Try it >>
Out of the data below, copy every line with the string "List".

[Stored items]
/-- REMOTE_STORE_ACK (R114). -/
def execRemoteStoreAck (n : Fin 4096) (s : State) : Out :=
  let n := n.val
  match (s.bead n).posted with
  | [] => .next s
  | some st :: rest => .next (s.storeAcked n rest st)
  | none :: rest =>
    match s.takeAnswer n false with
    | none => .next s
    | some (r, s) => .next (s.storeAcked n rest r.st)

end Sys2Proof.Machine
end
--
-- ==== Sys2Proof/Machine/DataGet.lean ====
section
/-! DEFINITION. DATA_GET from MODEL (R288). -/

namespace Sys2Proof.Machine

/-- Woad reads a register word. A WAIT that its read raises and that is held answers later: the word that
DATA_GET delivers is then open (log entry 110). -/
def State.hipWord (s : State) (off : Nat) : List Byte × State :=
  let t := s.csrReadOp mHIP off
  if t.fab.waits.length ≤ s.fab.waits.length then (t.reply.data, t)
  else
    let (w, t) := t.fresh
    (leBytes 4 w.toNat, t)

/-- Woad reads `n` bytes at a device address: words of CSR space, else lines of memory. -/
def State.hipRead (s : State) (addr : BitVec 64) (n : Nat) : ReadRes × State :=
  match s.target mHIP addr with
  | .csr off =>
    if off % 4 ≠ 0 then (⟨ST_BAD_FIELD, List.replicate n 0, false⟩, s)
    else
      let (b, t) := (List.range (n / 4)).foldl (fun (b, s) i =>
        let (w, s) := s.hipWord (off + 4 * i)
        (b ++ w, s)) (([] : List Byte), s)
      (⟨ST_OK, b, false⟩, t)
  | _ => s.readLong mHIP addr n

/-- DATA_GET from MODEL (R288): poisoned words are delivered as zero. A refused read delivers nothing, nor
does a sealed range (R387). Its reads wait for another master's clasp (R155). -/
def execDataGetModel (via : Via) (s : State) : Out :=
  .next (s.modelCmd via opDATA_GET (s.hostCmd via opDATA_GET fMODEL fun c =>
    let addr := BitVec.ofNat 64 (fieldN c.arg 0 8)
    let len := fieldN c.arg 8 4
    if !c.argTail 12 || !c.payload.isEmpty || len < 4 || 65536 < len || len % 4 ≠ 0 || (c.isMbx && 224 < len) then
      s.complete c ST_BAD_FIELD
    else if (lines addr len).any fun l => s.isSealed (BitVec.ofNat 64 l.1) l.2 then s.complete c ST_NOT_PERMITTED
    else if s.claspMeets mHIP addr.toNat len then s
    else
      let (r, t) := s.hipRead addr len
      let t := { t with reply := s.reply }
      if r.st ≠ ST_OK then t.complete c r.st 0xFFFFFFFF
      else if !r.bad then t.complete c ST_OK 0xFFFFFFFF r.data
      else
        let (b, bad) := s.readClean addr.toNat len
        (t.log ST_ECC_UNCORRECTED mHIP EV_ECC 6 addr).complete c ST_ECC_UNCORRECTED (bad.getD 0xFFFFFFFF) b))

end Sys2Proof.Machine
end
==
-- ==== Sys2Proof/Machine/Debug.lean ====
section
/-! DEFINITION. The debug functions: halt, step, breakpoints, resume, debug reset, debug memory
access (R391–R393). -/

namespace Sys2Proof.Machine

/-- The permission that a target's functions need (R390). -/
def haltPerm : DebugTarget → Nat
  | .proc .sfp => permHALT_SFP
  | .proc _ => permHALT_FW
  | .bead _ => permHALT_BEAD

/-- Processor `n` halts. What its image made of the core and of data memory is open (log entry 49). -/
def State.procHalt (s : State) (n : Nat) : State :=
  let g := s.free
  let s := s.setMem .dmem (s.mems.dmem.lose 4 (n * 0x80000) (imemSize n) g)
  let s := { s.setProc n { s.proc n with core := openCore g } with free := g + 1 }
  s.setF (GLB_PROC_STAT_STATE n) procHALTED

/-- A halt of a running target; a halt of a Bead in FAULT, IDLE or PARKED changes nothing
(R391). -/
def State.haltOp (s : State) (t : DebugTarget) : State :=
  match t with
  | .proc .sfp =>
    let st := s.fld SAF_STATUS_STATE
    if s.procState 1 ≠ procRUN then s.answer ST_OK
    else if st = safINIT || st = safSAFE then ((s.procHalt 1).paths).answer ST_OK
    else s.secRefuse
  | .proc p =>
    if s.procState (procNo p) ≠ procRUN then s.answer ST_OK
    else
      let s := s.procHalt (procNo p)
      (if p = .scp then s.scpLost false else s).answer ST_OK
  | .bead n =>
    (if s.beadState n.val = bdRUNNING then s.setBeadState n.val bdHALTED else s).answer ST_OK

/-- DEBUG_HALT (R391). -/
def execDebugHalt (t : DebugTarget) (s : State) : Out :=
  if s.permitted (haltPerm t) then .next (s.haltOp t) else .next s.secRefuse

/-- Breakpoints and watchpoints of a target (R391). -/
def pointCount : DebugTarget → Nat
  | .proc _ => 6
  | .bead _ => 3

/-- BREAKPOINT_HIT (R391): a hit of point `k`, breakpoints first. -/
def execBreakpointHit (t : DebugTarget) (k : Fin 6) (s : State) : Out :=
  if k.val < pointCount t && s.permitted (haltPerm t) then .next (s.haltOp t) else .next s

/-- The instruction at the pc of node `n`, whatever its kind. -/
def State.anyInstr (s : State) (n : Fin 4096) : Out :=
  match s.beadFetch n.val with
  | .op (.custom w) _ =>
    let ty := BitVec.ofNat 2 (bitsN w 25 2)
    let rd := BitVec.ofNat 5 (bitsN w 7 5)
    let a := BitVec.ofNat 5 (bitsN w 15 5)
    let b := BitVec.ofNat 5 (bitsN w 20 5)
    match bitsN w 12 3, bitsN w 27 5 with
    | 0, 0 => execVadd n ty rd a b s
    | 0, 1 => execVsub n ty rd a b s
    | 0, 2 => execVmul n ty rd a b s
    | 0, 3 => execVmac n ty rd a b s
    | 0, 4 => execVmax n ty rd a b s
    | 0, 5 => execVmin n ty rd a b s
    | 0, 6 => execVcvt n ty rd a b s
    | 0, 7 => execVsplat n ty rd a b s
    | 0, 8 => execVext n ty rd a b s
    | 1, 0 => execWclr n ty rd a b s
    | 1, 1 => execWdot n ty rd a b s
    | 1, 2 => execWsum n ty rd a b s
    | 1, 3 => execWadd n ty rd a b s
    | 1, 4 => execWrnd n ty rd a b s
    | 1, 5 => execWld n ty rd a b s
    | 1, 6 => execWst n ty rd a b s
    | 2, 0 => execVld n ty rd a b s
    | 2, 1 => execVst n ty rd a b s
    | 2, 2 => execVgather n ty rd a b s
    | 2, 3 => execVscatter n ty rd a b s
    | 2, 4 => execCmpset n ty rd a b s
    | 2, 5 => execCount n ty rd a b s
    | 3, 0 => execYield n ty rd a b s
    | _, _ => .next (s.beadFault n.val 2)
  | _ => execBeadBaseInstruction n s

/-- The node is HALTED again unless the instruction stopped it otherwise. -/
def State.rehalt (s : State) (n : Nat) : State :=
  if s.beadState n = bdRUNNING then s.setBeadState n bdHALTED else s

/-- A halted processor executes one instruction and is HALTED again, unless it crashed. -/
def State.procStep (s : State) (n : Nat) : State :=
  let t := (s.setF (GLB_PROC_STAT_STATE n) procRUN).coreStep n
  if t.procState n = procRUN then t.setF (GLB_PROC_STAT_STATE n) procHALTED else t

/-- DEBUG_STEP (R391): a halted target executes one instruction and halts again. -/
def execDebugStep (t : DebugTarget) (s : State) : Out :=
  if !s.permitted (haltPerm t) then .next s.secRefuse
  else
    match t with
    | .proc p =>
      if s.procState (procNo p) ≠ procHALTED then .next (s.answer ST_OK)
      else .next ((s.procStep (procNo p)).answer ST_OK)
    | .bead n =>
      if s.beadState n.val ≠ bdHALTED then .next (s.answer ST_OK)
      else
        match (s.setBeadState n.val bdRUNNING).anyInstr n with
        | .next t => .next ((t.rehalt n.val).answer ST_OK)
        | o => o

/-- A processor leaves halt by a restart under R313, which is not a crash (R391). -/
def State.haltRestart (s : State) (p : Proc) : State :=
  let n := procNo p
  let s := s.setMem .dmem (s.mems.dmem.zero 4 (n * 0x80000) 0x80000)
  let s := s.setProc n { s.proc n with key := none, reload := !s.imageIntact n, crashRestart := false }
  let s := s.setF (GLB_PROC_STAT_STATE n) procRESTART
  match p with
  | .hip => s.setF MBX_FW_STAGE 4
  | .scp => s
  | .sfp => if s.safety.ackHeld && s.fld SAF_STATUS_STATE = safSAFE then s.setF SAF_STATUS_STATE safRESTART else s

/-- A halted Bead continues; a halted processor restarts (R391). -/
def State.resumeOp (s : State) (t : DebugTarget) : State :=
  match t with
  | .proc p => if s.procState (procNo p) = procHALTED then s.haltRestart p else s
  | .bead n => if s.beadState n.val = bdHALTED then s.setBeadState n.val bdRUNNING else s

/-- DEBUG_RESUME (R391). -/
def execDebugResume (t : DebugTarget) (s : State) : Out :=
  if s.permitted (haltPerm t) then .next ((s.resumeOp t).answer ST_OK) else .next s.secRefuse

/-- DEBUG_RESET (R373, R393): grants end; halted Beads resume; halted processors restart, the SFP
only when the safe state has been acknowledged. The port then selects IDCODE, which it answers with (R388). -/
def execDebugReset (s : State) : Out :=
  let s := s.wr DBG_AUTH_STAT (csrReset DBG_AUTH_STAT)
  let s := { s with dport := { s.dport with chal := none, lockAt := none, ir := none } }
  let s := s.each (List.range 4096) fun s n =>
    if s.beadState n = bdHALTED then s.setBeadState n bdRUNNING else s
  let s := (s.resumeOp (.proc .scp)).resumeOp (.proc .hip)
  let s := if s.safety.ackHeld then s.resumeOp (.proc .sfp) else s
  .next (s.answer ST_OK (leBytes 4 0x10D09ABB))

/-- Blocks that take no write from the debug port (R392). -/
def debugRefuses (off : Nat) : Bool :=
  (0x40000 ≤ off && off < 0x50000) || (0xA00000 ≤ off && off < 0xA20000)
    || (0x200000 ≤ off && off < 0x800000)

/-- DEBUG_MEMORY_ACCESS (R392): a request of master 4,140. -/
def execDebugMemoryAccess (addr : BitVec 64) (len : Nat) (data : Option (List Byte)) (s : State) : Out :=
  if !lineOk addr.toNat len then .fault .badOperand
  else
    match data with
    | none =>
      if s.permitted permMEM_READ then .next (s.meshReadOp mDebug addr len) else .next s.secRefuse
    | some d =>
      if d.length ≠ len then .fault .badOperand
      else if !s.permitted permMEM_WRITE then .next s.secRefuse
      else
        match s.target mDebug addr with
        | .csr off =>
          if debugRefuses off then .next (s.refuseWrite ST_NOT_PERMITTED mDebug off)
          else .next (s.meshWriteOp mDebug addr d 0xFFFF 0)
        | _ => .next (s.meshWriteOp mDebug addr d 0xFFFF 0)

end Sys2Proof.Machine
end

Exercise solution >>
def State.hipWord (s : State) (off : Nat) : List Byte × State :=
    if off % 4 ≠ 0 then (⟨ST_BAD_FIELD, List.replicate n 0, false⟩, s)
      let (b, t) := (List.range (n / 4)).foldl (fun (b, s) i =>
        (b ++ w, s)) (([] : List Byte), s)
  let s := s.each (List.range 4096) fun s n =>
def execDebugMemoryAccess (addr : BitVec 64) (len : Nat) (data : Option (List Byte)) (s : State) : Out :=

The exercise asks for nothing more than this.